GM shielded from ignition lawsuits by bankruptcy rule

GM victim: I was robbed of a part of my life
GM victim: I was robbed of a part of my life

GM won't face lawsuits stemming from problems tied to its deadly ignition switch, a federal bankruptcy judge in New York ruled late Wednesday.

The decision by Federal Bankruptcy Court Judge Robert Gerber upholds GM's so-called bankruptcy shield. GM acquired the shield as part of its bankruptcy reorganization when a new company was created in 2009, referred to in court as "New GM."

"Judge Gerber properly concluded that claims based on Old GM's conduct are barred," the automaker said in a statement.

The shield had been challenged both by some personal injury attorneys as well as lawyers suing on behalf of owners of the recalled cars to recover damages for the diminished value of the recalled cars.

The decision could prevent lawsuits that would have cost "New GM" billions of dollars.

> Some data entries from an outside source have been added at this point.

-- ==== Sys2Proof/Laws/PerInstr.lean ====
section
/-! SUPPORT. The family RoundTrip: for each instruction, the decoder of its slot position reads its own word back, with what
the header lends it (spec/02 R20, R25, R27; spec/03). -/

namespace Sys2Proof.Laws.RoundTrip

/-- Every well-formed instruction is decoded from the word and the lent byte that encode it. -/
def Statement (i : Instr) : Prop :=
  ∀ p s, i.shape = some (p, s) → i.wellFormed = true →
    decodeSlot p.slot p.hdr (encodeLend p) (encode i) = .ok i

/-- The position that a lent byte describes is the one it was made from. -/
theorem lent_encodeLend (p : Pos) : Pos.lent p.slot p.hdr (encodeLend p) = p := by
  obtain ⟨k, h, w, a, b, e⟩ := p
  have he : (encodeLend ⟨k, h, w, a, b, e⟩).extractLsb' 0 5 = e := by
    show (BitVec.ofBool w ++ BitVec.ofBool a ++ BitVec.ofBool b ++ e).extractLsb' 0 5 = e
    rw [BitVec.extractLsb'_append_eq_of_add_le (by omega)]
    simp
  simp only [Pos.lent, he]
  simp only [encodeLend, BitVec.getLsbD_append]
  simp

/-- A well-formed instruction stands in a slot that its place allows, and its fields are in range. -/
theorem wellFormed_split {i : Instr} {p : Pos} {s : Shape} (hs : i.shape = some (p, s)) (h : i.wellFormed = true) :
    s.place.allows p.slot = true ∧ i.fieldsOk = true := by
  unfold Instr.wellFormed at h
  rw [hs] at h
  simp only [Shape.lends, Bool.and_eq_true] at h
  exact ⟨h.1.1.1.1.1.1.1, h.2⟩

/-- The decoder of slot 0 is that of class C. -/
theorem slot_c {i : Instr} {p : Pos} (hk : p.slot = 0) (hd : decodeC p (encode i) = .ok i) (h : i.wellFormed = true) :
    decodeSlot p.slot p.hdr (encodeLend p) (encode i) = .ok i := by
  simp only [decodeSlot, lent_encodeLend]
  simp [hk, hd, h]

/-- The decoder of slot 1 is that of class X. -/
theorem slot_x {i : Instr} {p : Pos} (hk : p.slot = 1) (hd : decodeX p (encode i) = .ok i) (h : i.wellFormed = true) :
    decodeSlot p.slot p.hdr (encodeLend p) (encode i) = .ok i := by
  simp only [decodeSlot, lent_encodeLend]
  simp [hk, hd, h]

/-- The decoder of slot 2 is that of class V. -/
theorem slot_v2 {i : Instr} {p : Pos} (hk : p.slot = 2) (hd : decodeV p (encode i) = .ok i) (h : i.wellFormed = true) :
    decodeSlot p.slot p.hdr (encodeLend p) (encode i) = .ok i := by
  simp only [decodeSlot, lent_encodeLend]
  simp [hk, hd, h]

/-- The decoder of slot 3 is that of class V when bit 31 is clear. -/
theorem slot_v3 {i : Instr} {p : Pos} (hk : p.slot = 3) (hb : (encode i).getLsbD 31 = false)
    (hd : decodeV p (encode i) = .ok i) (h : i.wellFormed = true) :
    decodeSlot p.slot p.hdr (encodeLend p) (encode i) = .ok i := by
  simp only [decodeSlot, lent_encodeLend, hb]
  simp [hk, hd, h]
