section
variable (hvalid : s.core.badCommand ch r = none)
include hvalid

theorem egoM_groupMissing (hgroup : ¬ GroupFits r s) :
    egoM p d ch blk none r s = .error (.trap ⟨cProtect, r.step, 0x10⟩) := by
  simp only [egoM, hvalid]
  exact if_pos (groupMissing_iff.2 hgroup)

/-- A valid command is accepted, and the channel's next transfer ID is its result (R213). -/
theorem egoM_accepts (hgroup : GroupFits r s) (hd : PlainReg d) : egoM p d ch blk none r s
    = .ok ((), (s.acceptCmd ch r).2.sent p 1 d ((s.core.chan ch).nextId.setWidth 64)) := by
  simp only [egoM, hvalid]
  rw [if_neg (mt groupMissing_iff.1 (not_not_intro hgroup)), ← BitVec.ofNat_toNat]
  exact writeS_plain hd

end

end

/-- Caching a sealed block leaves the context alone (R215). -/
theorem cacheBlock_ctx (va : Nat) (ws : List Word) (s : State) : ∃ t, cacheBlock va ws s = .ok ((), t) ∧ t.ctx = s.ctx := by
  unfold cacheBlock
  split
  · exact ⟨_, rfl, rfl⟩
  · exact ⟨s, rfl, rfl⟩

section
variable {p : Pos} {d a : BitVec 5} {ch : BitVec 2} {s : State}

theorem ego_waits (hfull : 4 ≤ (s.core.chan ch.toNat).queue.length) : exec (.ego p d ch) s = .next (s.waits .channel) :=
  finish_wait (bind_stop (egoWait_full hfull))

theorem egoP_waits (hfull : 4 ≤ (s.core.chan ch.toNat).queue.length) : exec (.egoP p d a ch) s = .next (s.waits .channel) :=
  finish_wait (bind_stop (egoWait_full hfull))

section
variable (hroom : (s.core.chan ch.toNat).queue.length < 4) (hs : s.settled false = true)
include hroom hs

/-- With room in its channel and nothing before it on its way, an EGO tries its shadow set (R213). -/
theorem exec_ego : exec (.ego p d ch) s
    = finish p (egoM p d ch.toNat 0 none (s.ctx.shadow.getD ch.toNat CmdRegs.zero)) s :=
  finish_congr ((bind_ok (egoWait_ready hroom hs)).trans (bind_ok (getCtx_run s)))

section
variable {ws : List Word} {s1 : State} (ha : p.bypA = true ∨ PlainReg a)
  (hblock : paramBlock (s.source p.bypA a).toNat s = .ok (ws, s1)) (hwhole : blockBad ws = none)
include ha hblock hwhole

/-- An EGO.P tries the command of its block, and keeps a sealed block once the command is accepted (R215). -/
theorem exec_egoP : exec (.egoP p d a ch) s = finish p (fun _ => (do
    egoM p d ch.toNat (s.source p.bypA a) none (blockRegs ws)
    cacheBlock (s.source p.bypA a).toNat ws : M Unit) s1) s := by
  rw [← hwhole]
  exact finish_congr ((bind_ok (egoWait_ready hroom hs)).trans ((bind_ok (readS_plain ha)).trans (bind_ok hblock)))

section
variable (hvalid : s1.core.badCommand ch.toNat (blockRegs ws) = none)
include hvalid

theorem egoP_groupMissing (hgroup : ¬ GroupFits (blockRegs ws) s1) :
    exec (.egoP p d a ch) s = .next (s.traps p ⟨cProtect, (blockRegs ws).step, 0x10⟩) := by
  rw [exec_egoP hroom hs ha hblock hwhole]
  exact finish_trap (bind_stop (egoM_groupMissing hvalid hgroup))

theorem egoP_accepts (hgroup : GroupFits (blockRegs ws) s1) (hd : PlainReg d) : ∃ t, exec (.egoP p d a ch) s = .next t
    ∧ t.sig = .ran ∧ t.ctx.infl = (((s1.acceptCmd ch.toNat (blockRegs ws)).2).sent p 1 d
      ((s1.core.chan ch.toNat).nextId.setWidth 64)).ctx.infl := by
  obtain ⟨t, ht, hctx⟩ := cacheBlock_ctx (s.source p.bypA a).toNat ws
    ((s1.acceptCmd ch.toNat (blockRegs ws)).2.sent p 1 d ((s1.core.chan ch.toNat).nextId.setWidth 64))
  rw [exec_egoP hroom hs ha hblock hwhole]
  exact ⟨t.ran, finish_ok ((bind_ok (egoM_accepts hvalid hgroup hd)).trans ht), rfl, congrArg Ctx.infl hctx⟩

end

end

end

end

theorem egoAcceptsTheCommand : EgoAcceptsTheCommand := by
  intro p d a ch s ha hd r untagged
  refine ⟨fun hroom hs => ⟨fun hvalid hgroup => ?_, fun hvalid hgroup => ?_, fun ws s1 hblock hwhole hvalid hgroup => ?_,
    fun n hbad => ?_, fun ws s1 hblock hwhole hvalid hgroup => ?_⟩, fun hfull => ⟨ego_waits hfull, egoP_waits hfull⟩⟩
  · rw [exec_ego hroom hs]
    exact finish_ok (egoM_accepts hvalid hgroup hd)
  · rw [exec_ego hroom hs]
    exact finish_trap (egoM_groupMissing hvalid hgroup)
  · exact egoP_groupMissing hroom hs ha hblock hwhole hvalid hgroup
  · rw [exec_ego hroom hs]
    exact finish_trap (egoM_format hbad)
  · exact egoP_accepts hroom hs ha hblock hwhole hvalid hgroup hd

/-- Settles O37: each engine register by the branch of its number, then EGO and EGO.P by the checks of their command. -/
theorem engineRegistersAndCommandsAreAccepted : Obligations.EngineRegistersAndCommandsAreAccepted :=
  ⟨engineRegistersAreWrittenAndRead, egoAcceptsTheCommand⟩

end Sys2Proof.Laws.CopyEngine
end

section
/-! Calendar slots issue lines (spec/11 R216, R217; spec/12 R231). -/

namespace Sys2Proof.Laws.CopyEngine
open Sys2Proof Sys2Proof.Machine Sys2Proof.Laws.Ordering

/-! ## What a translation leaves where it was -/

/-- Two states agree on the focus core's number, channels and calendar lines, on the clock and on every byte. -/
structure SameLines (s t : State) : Prop where
  id : t.core.id = s.core.id
  chans : t.core.chans = s.core.chans
  lines : t.core.lines = s.core.lines
  now : t.now = s.now
  bytes : SameMem s t

theorem SameLines.refl (s : State) : SameLines s s := ⟨rfl, rfl, rfl, rfl, .refl s⟩

theorem SameLines.trans {s t u : State} (h : SameLines s t) (g : SameLines t u) : SameLines s u :=
  ⟨g.id.trans h.id, g.chans.trans h.chans, g.lines.trans h.lines, g.now.trans h.now, h.bytes.trans g.bytes⟩

/-- An access at a home keeps the whole core. -/
theorem SameLines.of_site {s t : State} (h : SameSite s t) (hm : SameMem s t) : SameLines s t :=
  ⟨congrArg Core.id h.core, congrArg Core.chans h.core, congrArg Core.lines h.core, h.now, hm⟩
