theorem classify_normal_iff (raised : Bool) (id : Byte) :
    some (classify raised id) = some .normal ∨ some (classify raised id) = some .bcastNormal ↔ raised = false := by
  by_cases h : id = 0#8 <;> cases raised <;> simp [classify, h]

/-- Settles O25: an instruction ends in `takeException`, whose outcome is no normal one, or in a normal reply, whose
outcome is no exception. -/
theorem exceptionRepliesCarryTheirCode : Obligations.ExceptionRepliesCarryTheirCode := by
  intro i s
  rcases exec_cases i s with ⟨c, hexec, hc⟩ | ⟨r, m, hexec, -⟩
  · refine ⟨_, hexec, fun _ => ⟨c.toByte, rfl, toByte_cases c, (toByte_eq_one_iff c).trans hc⟩, fun hnormal => ?_⟩
    exact absurd ((classify_normal_iff true i.id).1 hnormal) (by decide)
  · refine ⟨_, hexec, fun hexc => ?_, fun _ => rfl⟩
    exact absurd ((classify_exception_iff false i.id).1 hexc) (by decide)

/-! ## Silent drops (R151) -/

/-- A captured frame shorter than the structural checks ask for is DROP_SHORT (R93, R94). -/
theorem checkFrame_short {crcEn : Bool} {f : List Byte} (h : f.length < if crcEn = true then 4 else 2) :
    checkFrame crcEn f = .error .dropShort := by
  cases crcEn with
  | false => exact if_pos h
  | true => exact if_pos h

/-- A delivered body under an id that is not accepted is DROP_ID (R95). -/
theorem step_of_foreign_id {s : State} {dev : Byte} {rx late p : List Byte} (h : Transacts s dev rx late)
    (hp : DeliversBody s rx p) (hbroadcast : p.getD 0 0 ≠ 0x00) (hdev : p.getD 0 0 ≠ dev) :
    step s = .next (endTransaction (dropFrame .dropId (loadBody p (captureFrame rx late (beginStep s))))) := by
  have hcheck : checkFrame (captureFrame rx late (beginStep s)).crcEn (captureFrame rx late (beginStep s)).frame =
      .ok p := checkFrame_of_deliversBody hp
  have hrejects : ¬ acceptsId dev (p.getD 0 0) = true := by
    simpa only [acceptsId, Bool.or_eq_true, decide_eq_true_eq, not_or] using ⟨hbroadcast, hdev⟩
  rw [step_transacts h, processFrame, hcheck]
  simp only [hrejects]
  rfl

/-- A step that ends in dropping the frame records nothing, wherever the drop happened. -/
theorem drop_records_nothing {s s' : State} {o : TxnOutcome} (hstep : step s = .next (endTransaction (dropFrame o s')))
    (hsame : SamePersistent s s') :
    ∃ t, step s = .next t ∧ t.outcome = some o ∧ t.tx = [] ∧ SamePersistent s t ∧ t.rx = [] :=
  ⟨_, hstep, rfl, rfl, hsame, rfl⟩
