-- ==== Sys2Proof/Decode.lean ====
section
/-! DEFINITION. The decoder, total on any bytes, and after it the encoder, both written from
spec/30_encoding.md rules R80 to R90. -/

namespace Sys2Proof

/-- Why bytes are no instruction. `undefinedOpcode` is one of the 105 undefined slots of
spec/30_encoding.md rule R89; the other two say that the given bytes end too early. -/
inductive DecodeError where
  | noBytes
  | undefinedOpcode (opcode : Byte)
  | missingOperand (opcode : Byte)
deriving DecidableEq, Repr

/-- The opcode dispatch of spec/30_encoding.md rules R84, R88, R89: a lookup on all 8 bits of the
opcode byte, which alone selects the instruction. `n` and `h` are the next two bytes, used only
where the format has them; a word operand is `{h, n}` (rule R82). -/
def decodeOpcode (opcode n h : Byte) : Option Instr :=
  match opcode with
  | 0x00#8 => some .brk
  | 0x01#8 => some (.oraIndirectX n)
  | 0x05#8 => some (.oraZeroPage n)
  | 0x06#8 => some (.aslZeroPage n)
  | 0x08#8 => some .php
  | 0x09#8 => some (.oraImmediate n)
  | 0x0A#8 => some .aslAccumulator
  | 0x0D#8 => some (.oraAbsolute (.ofBytes h n))
  | 0x0E#8 => some (.aslAbsolute (.ofBytes h n))
  | 0x10#8 => some (.bpl n)
  | 0x11#8 => some (.oraIndirectY n)
  | 0x15#8 => some (.oraZeroPageX n)
  | 0x16#8 => some (.aslZeroPageX n)
  | 0x18#8 => some .clc
  | 0x19#8 => some (.oraAbsoluteY (.ofBytes h n))
  | 0x1D#8 => some (.oraAbsoluteX (.ofBytes h n))
  | 0x1E#8 => some (.aslAbsoluteX (.ofBytes h n))
  | 0x20#8 => some (.jsrAbsolute (.ofBytes h n))
  | 0x21#8 => some (.andIndirectX n)
  | 0x24#8 => some (.bitZeroPage n)
  | 0x25#8 => some (.andZeroPage n)
  | 0x26#8 => some (.rolZeroPage n)
  | 0x28#8 => some .plp
  | 0x29#8 => some (.andImmediate n)
  | 0x2A#8 => some .rolAccumulator
  | 0x2C#8 => some (.bitAbsolute (.ofBytes h n))
  | 0x2D#8 => some (.andAbsolute (.ofBytes h n))
  | 0x2E#8 => some (.rolAbsolute (.ofBytes h n))
  | 0x30#8 => some (.bmi n)
  | 0x31#8 => some (.andIndirectY n)
  | 0x35#8 => some (.andZeroPageX n)
  | 0x36#8 => some (.rolZeroPageX n)
  | 0x38#8 => some .sec
  | 0x39#8 => some (.andAbsoluteY (.ofBytes h n))
  | 0x3D#8 => some (.andAbsoluteX (.ofBytes h n))
  | 0x3E#8 => some (.rolAbsoluteX (.ofBytes h n))
  | 0x40#8 => some .rti
  | 0x41#8 => some (.eorIndirectX n)
  | 0x45#8 => some (.eorZeroPage n)
  | 0x46#8 => some (.lsrZeroPage n)
  | 0x48#8 => some .pha
  | 0x49#8 => some (.eorImmediate n)
  | 0x4A#8 => some .lsrAccumulator
  | 0x4C#8 => some (.jmpAbsolute (.ofBytes h n))
  | 0x4D#8 => some (.eorAbsolute (.ofBytes h n))
  | 0x4E#8 => some (.lsrAbsolute (.ofBytes h n))
  | 0x50#8 => some (.bvc n)
  | 0x51#8 => some (.eorIndirectY n)
  | 0x55#8 => some (.eorZeroPageX n)
  | 0x56#8 => some (.lsrZeroPageX n)
  | 0x58#8 => some .cli
  | 0x59#8 => some (.eorAbsoluteY (.ofBytes h n))
  | 0x5D#8 => some (.eorAbsoluteX (.ofBytes h n))
  | 0x5E#8 => some (.lsrAbsoluteX (.ofBytes h n))
  | 0x60#8 => some .rts
  | 0x61#8 => some (.adcIndirectX n)
  | 0x65#8 => some (.adcZeroPage n)
  | 0x66#8 => some (.rorZeroPage n)
  | 0x68#8 => some .pla
  | 0x69#8 => some (.adcImmediate n)
  | 0x6A#8 => some .rorAccumulator
  | 0x6C#8 => some (.jmpIndirect (.ofBytes h n))
  | 0x6D#8 => some (.adcAbsolute (.ofBytes h n))
  | 0x6E#8 => some (.rorAbsolute (.ofBytes h n))
  | 0x70#8 => some (.bvs n)
  | 0x71#8 => some (.adcIndirectY n)
  | 0x75#8 => some (.adcZeroPageX n)
  | 0x76#8 => some (.rorZeroPageX n)
  | 0x78#8 => some .sei
  | 0x79#8 => some (.adcAbsoluteY (.ofBytes h n))
  | 0x7D#8 => some (.adcAbsoluteX (.ofBytes h n))
  | 0x7E#8 => some (.rorAbsoluteX (.ofBytes h n))
  | 0x81#8 => some (.staIndirectX n)
  | 0x84#8 => some (.styZeroPage n)
  | 0x85#8 => some (.staZeroPage n)
  | 0x86#8 => some (.stxZeroPage n)
  | 0x88#8 => some .dey
  | 0x8A#8 => some .txa
  | 0x8C#8 => some (.styAbsolute (.ofBytes h n))
  | 0x8D#8 => some (.staAbsolute (.ofBytes h n))
  | 0x8E#8 => some (.stxAbsolute (.ofBytes h n))
  | 0x90#8 => some (.bcc n)
  | 0x91#8 => some (.staIndirectY n)
  | 0x94#8 => some (.styZeroPageX n)
  | 0x95#8 => some (.staZeroPageX n)
  | 0x96#8 => some (.stxZeroPageY n)
  | 0x98#8 => some .tya
  | 0x99#8 => some (.staAbsoluteY (.ofBytes h n))
  | 0x9A#8 => some .txs
  | 0x9D#8 => some (.staAbsoluteX (.ofBytes h n))
  | 0xA0#8 => some (.ldyImmediate n)
  | 0xA1#8 => some (.ldaIndirectX n)
  | 0xA2#8 => some (.ldxImmediate n)
  | 0xA4#8 => some (.ldyZeroPage n)
  | 0xA5#8 => some (.ldaZeroPage n)
  | 0xA6#8 => some (.ldxZeroPage n)
  | 0xA8#8 => some .tay
  | 0xA9#8 => some (.ldaImmediate n)
  | 0xAA#8 => some .tax
  | 0xAC#8 => some (.ldyAbsolute (.ofBytes h n))
  | 0xAD#8 => some (.ldaAbsolute (.ofBytes h n))
  | 0xAE#8 => some (.ldxAbsolute (.ofBytes h n))
  | 0xB0#8 => some (.bcs n)
  | 0xB1#8 => some (.ldaIndirectY n)
  | 0xB4#8 => some (.ldyZeroPageX n)
  | 0xB5#8 => some (.ldaZeroPageX n)
  | 0xB6#8 => some (.ldxZeroPageY n)
  | 0xB8#8 => some .clv
  | 0xB9#8 => some (.ldaAbsoluteY (.ofBytes h n))
  | 0xBA#8 => some .tsx
  | 0xBC#8 => some (.ldyAbsoluteX (.ofBytes h n))
  | 0xBD#8 => some (.ldaAbsoluteX (.ofBytes h n))
  | 0xBE#8 => some (.ldxAbsoluteY (.ofBytes h n))
  | 0xC0#8 => some (.cpyImmediate n)
  | 0xC1#8 => some (.cmpIndirectX n)
  | 0xC4#8 => some (.cpyZeroPage n)
  | 0xC5#8 => some (.cmpZeroPage n)
  | 0xC6#8 => some (.decZeroPage n)
  | 0xC8#8 => some .iny
  | 0xC9#8 => some (.cmpImmediate n)
  | 0xCA#8 => some .dex
  | 0xCC#8 => some (.cpyAbsolute (.ofBytes h n))
  | 0xCD#8 => some (.cmpAbsolute (.ofBytes h n))
  | 0xCE#8 => some (.decAbsolute (.ofBytes h n))
  | 0xD0#8 => some (.bne n)
  | 0xD1#8 => some (.cmpIndirectY n)
  | 0xD5#8 => some (.cmpZeroPageX n)
  | 0xD6#8 => some (.decZeroPageX n)
  | 0xD8#8 => some .cld
  | 0xD9#8 => some (.cmpAbsoluteY (.ofBytes h n))
  | 0xDD#8 => some (.cmpAbsoluteX (.ofBytes h n))
  | 0xDE#8 => some (.decAbsoluteX (.ofBytes h n))
  | 0xE0#8 => some (.cpxImmediate n)
  | 0xE1#8 => some (.sbcIndirectX n)
  | 0xE4#8 => some (.cpxZeroPage n)
  | 0xE5#8 => some (.sbcZeroPage n)
  | 0xE6#8 => some (.incZeroPage n)
  | 0xE8#8 => some .inx
  | 0xE9#8 => some (.sbcImmediate n)
  | 0xEA#8 => some .nop
  | 0xEC#8 => some (.cpxAbsolute (.ofBytes h n))
  | 0xED#8 => some (.sbcAbsolute (.ofBytes h n))
  | 0xEE#8 => some (.incAbsolute (.ofBytes h n))
  | 0xF0#8 => some (.beq n)
  | 0xF1#8 => some (.sbcIndirectY n)
  | 0xF5#8 => some (.sbcZeroPageX n)
  | 0xF6#8 => some (.incZeroPageX n)
  | 0xF8#8 => some .sed
  | 0xF9#8 => some (.sbcAbsoluteY (.ofBytes h n))
  | 0xFD#8 => some (.sbcAbsoluteX (.ofBytes h n))
  | 0xFE#8 => some (.incAbsoluteX (.ofBytes h n))
  | _ => none

/-- The instruction at the front of `bytes` and the bytes after it. -/
def decode : List Byte → Except DecodeError (Instr × List Byte)
  | [] => .error .noBytes
  | opcode :: rest =>
    match decodeOpcode opcode (rest.getD 0 0#8) (rest.getD 1 0#8) with
    | none => .error (.undefinedOpcode opcode)
    | some i =>
      if i.row.length ≤ rest.length + 1 then .ok (i, rest.drop (i.row.length - 1))
      else .error (.missingOperand opcode)

/-- `OPTAB` of spec/40_driver_and_modes.md rule R100: a total function from opcodes to "undefined"
or a row (spec/30_encoding.md rules R80, R87). -/
def optab (opcode : Byte) : Option OpRow :=
  (decodeOpcode opcode 0#8 0#8).map Instr.row

/-- The operand bytes of a form in the order they stand in memory (spec/30_encoding.md rule R81). -/
def Form.operandBytes : Form → List Byte
  | .implied | .accumulator => []
  | .immediate n | .zeroPage n | .zeroPageX n | .zeroPageY n => [n]
  | .indirectX n | .indirectY n | .relative n => [n]
  | .absolute w | .absoluteX w | .absoluteY w | .indirect w => [w.lo, w.hi]

/-- The bytes of an instruction: the opcode byte, then its operand bytes, at ascending addresses
(spec/30_encoding.md rules R80, R81). -/
def encode (i : Instr) : List Byte :=
  i.row.opcode :: i.form.operandBytes

/-- What the decoder reads from an instruction whose bits are `w`, bit 0 the least significant bit
of the first byte, every bit above `nbits` zero: the byte at the lowest address is `w[7:0]`, the
next one `w[15:8]`, the third `w[23:16]`. -/
def decodeTableWord (nbits w : Nat) : Option Instr :=
  let v := w % 2 ^ nbits
  match decode [BitVec.ofNat 8 v, BitVec.ofNat 8 (v / 2 ^ 8), BitVec.ofNat 8 (v / 2 ^ 16)] with
  | .ok (i, _) => some i
  | .error _ => none

end Sys2Proof
end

"This ruling padlocks the courthouse doors," said Robert Hilliard, one of the attorneys suing GM. "Hundreds of victims and their families will go to bed tonight forever deprived of justice. GM, bathing in billions may now turn its back on the dead and injured, worry free."

The decision left the possibility for some suits to proceed if the plaintiffs can prove misdeeds by the company after the 2009 bankruptcy, "so long as those plaintiffs' claims do not in any way rely on any acts or conduct by old GM."

gm ignition switch
The old and new version of the tiny part that is at the center of the GM recall.

GM (GM) shares were up about 1% in after-hours trading following the decision.

Problems with millions of cars with faulty ignition switches, most of them built before the bankruptcy, have been tied to at least 84 deaths. It is not immediately clear how many of the accidents occurred after the bankruptcy. Accidents that occurred in the years following 2009 were not protected by the shield.

GM has admitted that its employees were wrong not to order a recall of the cars about a decade before the 2014 recall.

The decision will not stop GM from paying an estimated $400 million to victims and their family members. But GM set up a compensation fund voluntarily without waiving the legal protections it acquired as part of the bankruptcy process on pre-2009 accidents.